Wednesday, December 23, 2009

O Regresso da Véspera da Véspera de Natal Parte III

365 dias, 64 bilharacos, 12 aplicações em max, 3 canções midi, 1 pão-de-ló e 0 pencas depois, está de regresso a véspera da véspera de Natal! A cantar desde 1919.

Esse não era o galo? O azeite queres tu dizer. O azeite canta? Não, o azeite galo. Atum? Ramirez? O que é que isso tem a ver com o Acordo Ortográfico? Nada, mas isto tem:

Vasco da Gama, Eusébio, Sócrates (o filósofo), Camões, Jesus (o Cristo) e o já habitual Mindo, estavam numa terra desconhecida chamada Brasil situada no extremo mais ocidental da Europa. O ano é 2020, e o Acordo Ortográfico está prestes a fazer 10 anos. Tal como o escudo já ninguém se lembra de como se escreve em português, nem tão pouco de como se fala essa língua que, juntamente com o nome do próprio país, há 10 anos que desapareceu da mente dos brasileiros que outrora se auto denominavam portugueses.

Camões está no Panteão Nacional, foi lá dar umas voltas na campa. Tal já faz parte da sua rotina diária desde que alguém teve a brilhante ideia de chacinar a língua que ele sozinho ajudou a imortalizar através de um certo manuscrito chamado “Os Lusíadas” (uma epopeiazita qualquer que nunca ninguém leu, nem tem intenções de ler), e adoptar o Português do Brasil como língua oficial.

Hoje, Eusébio acompanha o seu amigo Camões na sua rotina matinal.
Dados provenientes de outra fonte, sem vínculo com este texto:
/-- The image of a save area, and where its scratchpad section begins. -/
def State.saveImage (s : State) (w : Workgroup) (l : Launch) : List Byte × Nat :=
  let gs := (List.range w.groupsN).map (recordGroup s w l)
  let live := fun (g : Group) => if g.live then s.livePayload w g else some 0
  let free := fun (i r : Nat) => Config.free (s.free + 64 * i + r)
  let steps := gs.map Group.tagRecords
  let fl := s.frameList w
  let c := s.getCore w.core
  let flags := (if l.paced then 1 else 0) + (if l.movable then 2 else 0) + (if l.isProt then 4 else 0) +
    (if w.kern.compat then 8 else 0)
  let header := natBytes l.packet 8 ++ natBytes w.l 4 ++ natBytes l.ctx.toNat 2 ++ natBytes w.core 1 ++ natBytes c.point 1 ++
    natBytes gs.length 2 ++ natBytes (steps.flatten.length / 16) 2 ++ natBytes fl.length 2 ++ natBytes flags 2 ++
    natBytes (if l.paced then (c.pace l.uid).step else 0) 8 ++ natBytes w.energy 8 ++ natBytes (s.balance w.uid) 8
  let fixed := pad256 header ++ (gs.mapIdx (fun i g => g.record (live g) (free i))).flatten
  let front := fixed ++ pad256 ((gs.map (fun g => g.vectorBlocks (live g))).flatten) ++
    pad256 ((gs.map (fun g => if g.live then g.queueBlocks (live g) else [])).flatten) ++
    pad256 steps.flatten ++ pad256 ((fl.map tileBytes).flatten)
  (front ++ pad256 ((List.range w.size).map (fun i => mapGet 0 w.pad i)) ++ w.tagBytes, front.length)

/-! ### The save (R312) and unparking (R313) -/

/-- Every live group of a workgroup is parked. -/
def State.allParked (s : State) (u : Nat) : Bool := (s.groupsOf u).all (·.parked)
def State.onCluster' (s : State) (cl : Nat) : List Workgroup := s.allWgs.filter (fun w => clusterOf w.core == cl && w.resident)

/-- R326, steps 1 and 2: every group of the cluster has parked, and no workgroup of a paced or movable launch is there. A workgroup
whose groups have all retired has none to park. -/
def State.clusterParked (s : State) (cl : Nat) : Bool :=
  (s.onCluster' cl).all (fun w => s.allParked w.uid &&
    !((s.findLaunch w.launch).getD .absent).paced && !((s.findLaunch w.launch).getD .absent).movable)

/-- A test begins once its cluster holds no workgroup: the atomic service drains its queues and passes (R326, step 5). -/
def State.beginTest (s : State) (cl : Nat) : State :=
  if (s.cluster cl).testing.isNone || (s.cluster cl).inTest || !(s.onCluster' cl).isEmpty then s else
  let s := s.drainService cl
  if s.atomq.any (fun r => s.serverOf r.pa == cl) then s else
  s.onCluster cl (fun c => { c with inTest := true, service := s.nextCluster cl, misses := 0, retryAt := none })

/-- The test of a cluster that has become empty begins. -/
def State.beginTests (s : State) : State := (s.clusters.map (·.1)).foldl (fun s cl => s.beginTest cl) s

/-- Every step of a parked workgroup that can be performed is performed (R186): one may let another go on, in n rounds. -/
def State.performAll (s : State) (u : Nat) : Nat → State
  | 0 => s
  | n + 1 => ((s.groupsOf u).foldl (fun s g => s.asGroup g.key State.settle) s).performAll u n

/-- WORKGROUP_SAVE. A fault that a step raises is taken in place of the save (R15). -/
def State.saveWg (s : State) (u : Nat) : State :=
  match s.findWg u with
  | none => s
  | some w =>
    let l := (s.findLaunch w.launch).getD .absent
    let pool := (s.die (dieOf w.core)).savePool
    if !w.asked || w.status ≠ .running || (s.groupsOf u).isEmpty || !s.allParked u || pool.isEmpty ||
        (s.getCore w.core).mq.any (fun m => m.wg == u) || s.copies.any (fun c => c.wg == u && c.dkind == 1) ||
        w.tested.any (fun cl => !s.clusterParked cl) then s else
    let area := pool.headD 0
    let s := s.performAll u (1 + ((s.groupsOf u).map (fun g => g.pend.length)).sum)
    match (s.groupsOf u).findSome? (fun g => g.firstFault.map (fun f => (g.key, f))) with
    | some (k, f) => s.asGroup k (fun s => (s.setCur { s.cur with parked := false }).takeFault f s.cur.runFirst)
    | none =>
    -- stores and reductions are performed before the save; the L1 of the core keeps nothing of them (R210, R218)
    let s := (s.groupsOf u).foldl (fun s g => s.asGroup g.key (fun s =>
      s.serveAll.flushGroup s.cur.key s.owner s.wg.core [] [] true (fun _ => true))) s
    let s := s.writeBackCore w.core (fun _ => true)
    let w := (s.findWg u).getD w
    let (img, off) := s.saveImage w l
    let s := { s with free := s.free + 64 * w.groupsN }
    let s := s.putBytes area img
    let s := w.padBad.foldl (fun s i => s.poisonMem ((area + off + 8 * i) / 4)) s
    let s := s.onDie (dieOf w.core) (fun d => { d with savePool := d.savePool.tail })
    -- of the workgroup's groups only those that live, shadows among them, come back with it
    let off' := fun (g : Group) => if g.key.wg == u then { g with live := false } else g
    let s := { s with groups := (if s.cur.live && s.cur.key.wg == u then [off' s.cur] else []) ++
                        (s.groups.filter (fun (g : Group) => g.live || g.key.wg != u)).map off',
                      cur := off' s.cur }
    let s := s.onWg u (fun w => { w with
      status := .saved area, padBase := area + off, pad := [], tags := [], padBad := [], padOld := [], request := none, tested := none,
      joint := [], tiles := s.frameList w })
    let s := s.onLaunch l.uid (fun l => { l with waiting := l.waiting ++ [u] })
    let s := (traceDisp s 5 l (dieOf w.core) (some w.core) w.l).settleCurve w.core
    -- the groups that wait at a rendezvous of the launch on the core may now be all that are resident (R116)
    (s.spanArrival w.core w.launch).beginTest (clusterOf w.core)

/-- PARKED_GROUPS_UNPARK (R313): every group that has not parked waits, and only on parked groups or on one another. -/
def State.unparkWg (s : State) (u : Nat) : State :=
  match s.findWg u with
  | none => s
  | some w =>
    let rest := (s.groupsOf u).filter (fun g => !g.parked)
    let ps := rest.map s.partiesOf
    let fine := fun (k : GKey) => rest.any (fun g => g.key == k) || (s.findGroup k).all (·.parked)
    if !w.asked || rest.isEmpty || ps.any (fun p => p.all (fun p => p.outside || !p.groups.all fine)) then s
    else s.onGroups (fun g => if g.key.wg == u then g.unpark else g)

/-! ### The restore (R315) -/

/-- A group from its record; hidden holds what a save does not write. -/
def Group.fromRecord (hidden : Group) (b : Nat → Nat → Nat) : Group :=
  let dw := fun o => (BitVec.ofNat 64 (b o 8) : DWord)
  let treg := fun (k : Nat) =>
    let o := 0x100 + 24 * k
    ({ base := dw o, frame := b (o + 8) 8, limit := fld (b (o + 16) 8) 0 48, rd := fld (b (o + 16) 8) 48 1 == 1,
       wr := fld (b (o + 16) 8) 49 1 == 1 } : TReg)
  let entry := fun (i : Nat) =>
    let o := 0x3C0 + 32 * i
    ({ pend := b (o + 24) 1 == 1, pc := dw o, mask := .ofNat 128 (b (o + 8) 16) } : StackEntry)
  { hidden with
    live := true, pc := dw 0, gstat := dw 8, trapCause := dw 0x10, trapPc := dw 0x18, trapVal := dw 0x20, rpc := dw 0x28,
    count := b 0x34 1, restart := .ofNat 8 (b 0x35 1), c := .ofNat 8 (b 0x36 1) ||| 1, rdepth := b 0x38 1,
    stack := ((List.range (min 32 (b 0x37 1))).map entry).reverse, act := .ofNat 128 (b 0x40 16), exited := .ofNat 128 (b 0x50 16),
    ra := .ofNat 128 (b 0x60 16), trapOrg := dw 0x70,
    lanes := hidden.lanes.map (fun e => (e.1, { e.2 with p := .ofNat 8 (b (0x80 + e.1) 1) ||| 1 })),
    t := (List.range 8).foldl (fun m k => mapSet .zero m k (treg k)) [],
    s := (List.range 63).foldl (fun m r => mapSet 0 m (r + 1) (dw (0x1C0 + 8 * (r + 1)))) [],
    parked := false, safe := false, wait := .none, run := .none, sched := [], gaveWay := false, fbuf := [], nopre := none }

/-- Live vector blocks come back from the area, the others hold free values (R34). A register whose word lies in a poisoned unit of the
area, which bad says, is uncorrectable (R318). -/
def Group.loadVectors (g : Group) (live : Option Nat) (word : Nat → Word) (bad : Nat → Bool) (free : Nat → Word) : Group :=
  let blocks := (List.range 8).filter (fun i => liveV live i && 8 * i < g.count)
  let at_ := fun (j r : Nat) => 8 * blocks.findIdx (· == r / 8) * g.width + r % 8 * g.width + j
  { g with lanes := g.lanes.map (fun e => (e.1, { e.2 with
      v := (List.range g.count).foldl (fun m r =>
        mapSet 0 m r (if blocks.contains (r / 8) then word (at_ e.1 r) else free (64 * e.1 + r))) [],
      bad := (List.range g.count).filter (fun r => blocks.contains (r / 8) && (e.2.bad.contains r || bad (at_ e.1 r))) })) }

/-- Live queues come back from the area, the others hold free values in as many entries. -/
def Group.loadQueues (g : Group) (live : Option Nat) (word : Nat → Word) (free : Nat → Word) : Group :=
  let qs := (List.range 8).filter (liveQ live)
  { g with q := g.q.map (fun e =>
      let j := e.1 / 8
      let q := e.1 % 8
      (e.1, e.2.mapIdx (fun i _ => if qs.contains q then word (8 * qs.findIdx (· == q) * g.width + i * g.width + j)
        else free (64 * q + 8 * j + i)))) }

/-- The pending tagged steps as the area records them, one record after another in the places of those the group had; what waits
behind a step on its word stays as it was (log entry 64). -/
def loadSteps : List Pend → List (Nat × Nat × Nat × Nat × Word) → List Pend
  | [], _ => []
  | e :: es, recs =>
    let op := fun (n : Nat) => if n = 2 then TagOp.take else if n = 3 then .peek else if n = 4 then .fill else .force
    match e.act, recs with
    | .tag _ _ _ d, r :: rs => { e with lane := some r.1, act := .tag (op r.2.1) r.2.2.2.1 r.2.2.2.2 d } :: loadSteps es rs
    | .tagq _ d, r :: rs => { e with lane := some r.1, act := .tagq r.2.2.2.1 d } :: loadSteps es rs
    | _, _ => e :: loadSteps es recs

def Group.loadSteps (g : Group) (recs : List (Nat × Nat × Nat × Nat × Word)) : Group :=
  { g with pend := Machine.loadSteps g.pend (recs.filter (fun r => r.2.2.1 == g.key.gid)) }

/-- Sizes of the sections that stand before the vector blocks, and of each group's part. -/
def savedLive (x : Nat) : Option Nat := if x / 2 ^ 31 = 1 then none else some (x % 2 ^ 24)

/-- The first poisoned unit in a range of physical memory. -/
def State.poisonIn (s : State) (pa n : Nat) : Option Nat :=
  ((List.range ((pa % 8 + n + 7) / 8)).find? (fun i => s.memBad.contains (pa / 8 + i))).map (fun i => 8 * (pa / 8 + i))

/-- A group that comes back from a poisoned unit: it consumes the poison at its first instruction (DESIGN CHOICE, log entry 80). -/
def Group.withPoison (g : Group) (pa : Option Nat) : Group :=
  match pa with
  | none => g
  | some a => { g with pend := { lane := none, rem := 0, org := g.pc, kept := false, act := .fault causePoison (.ofNat 64 a), know := [],
                                 from_ := { num := 0, owner := g.key, point := 0, lane := 0 } } :: g.pend }

/-- Rebuilds the groups of a workgroup from its area; all of it is a poisoned unit of what is not one group's. -/
def State.rebuildGroups (s : State) (w : Workgroup) (area : Nat) (steps : List (Nat × Nat × Nat × Nat × Word)) (vec que : Nat)
    (all : Option Nat) : List Group :=
  let recAt := fun (gid : Nat) => area + 256 + 2048 * gid
  let hidden := fun (gid : Nat) => s.groups.find? (fun g => g.key == { wg := w.uid, gid := gid, shadow := false })
  let one := fun (acc : List Group × Nat × Nat) (gid : Nat) =>
    match hidden gid with
    | none => acc
    | some h =>
      let live := savedLive (s.natAt (recAt gid + 0x30) 4)
      let g := h.fromRecord (fun o n => s.natAt (recAt gid + o) n)
      let nv := ((List.range 8).filter (fun i => liveV live i && 8 * i < g.count)).length
      let nq := ((List.range 8).filter (liveQ live)).length
      let word := fun (base i : Nat) => (BitVec.ofNat 32 (s.natAt (base + 4 * i) 4) : Word)
      let free := fun (i : Nat) => ((Config.free (s.free + 8192 * gid + i)).setWidth 32 : Word)
      let bad := fun (i : Nat) => s.memBad.contains ((acc.2.1 + 4 * i) / 8)
      let g := ((g.loadVectors live (word acc.2.1) bad free).loadQueues live (word acc.2.2) free).loadSteps steps
      let g := g.withPoison (((s.poisonIn (recAt gid) 2048).orElse (fun _ => s.poisonIn acc.2.2 (32 * g.width * nq))).orElse (fun _ => all))
      (acc.1 ++ [g], acc.2.1 + 32 * g.width * nv, acc.2.2 + 32 * g.width * nq)
  ((List.range w.groupsN).foldl one ([], vec, que)).1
De vez em quando o Pantera Negra lá vai dar uma volta à velha Lourenço Marques, se bem que aí nem vale a pena falar-se em português, ou brasileiro, já que há muito é o inglês a única língua que vale a pena aprender – não estivesse a África do Sul mesmo ali ao lado – mas hoje está de regresso a Lisboa.

Não, a selecção não joga hoje, essa nem precisou de esperar pela aprovação do Acordo Ortográfico, os jogadores brasileiros há muito que encontraram na selecção “portuguesa” um óptimo palco para se reformarem e ganharem alguns trocos enquanto o Brasil os ignora por terem vindo jogar para este lado da Península Ibérica, e não para o outro. Teria o Saramago razão em sugerir que nos uníssemos a Espanha para formarmos a mítica Ibéria? Não sei, mal por mal, mais vale ir para a velha Lourenço Marques treinar o meu inglês.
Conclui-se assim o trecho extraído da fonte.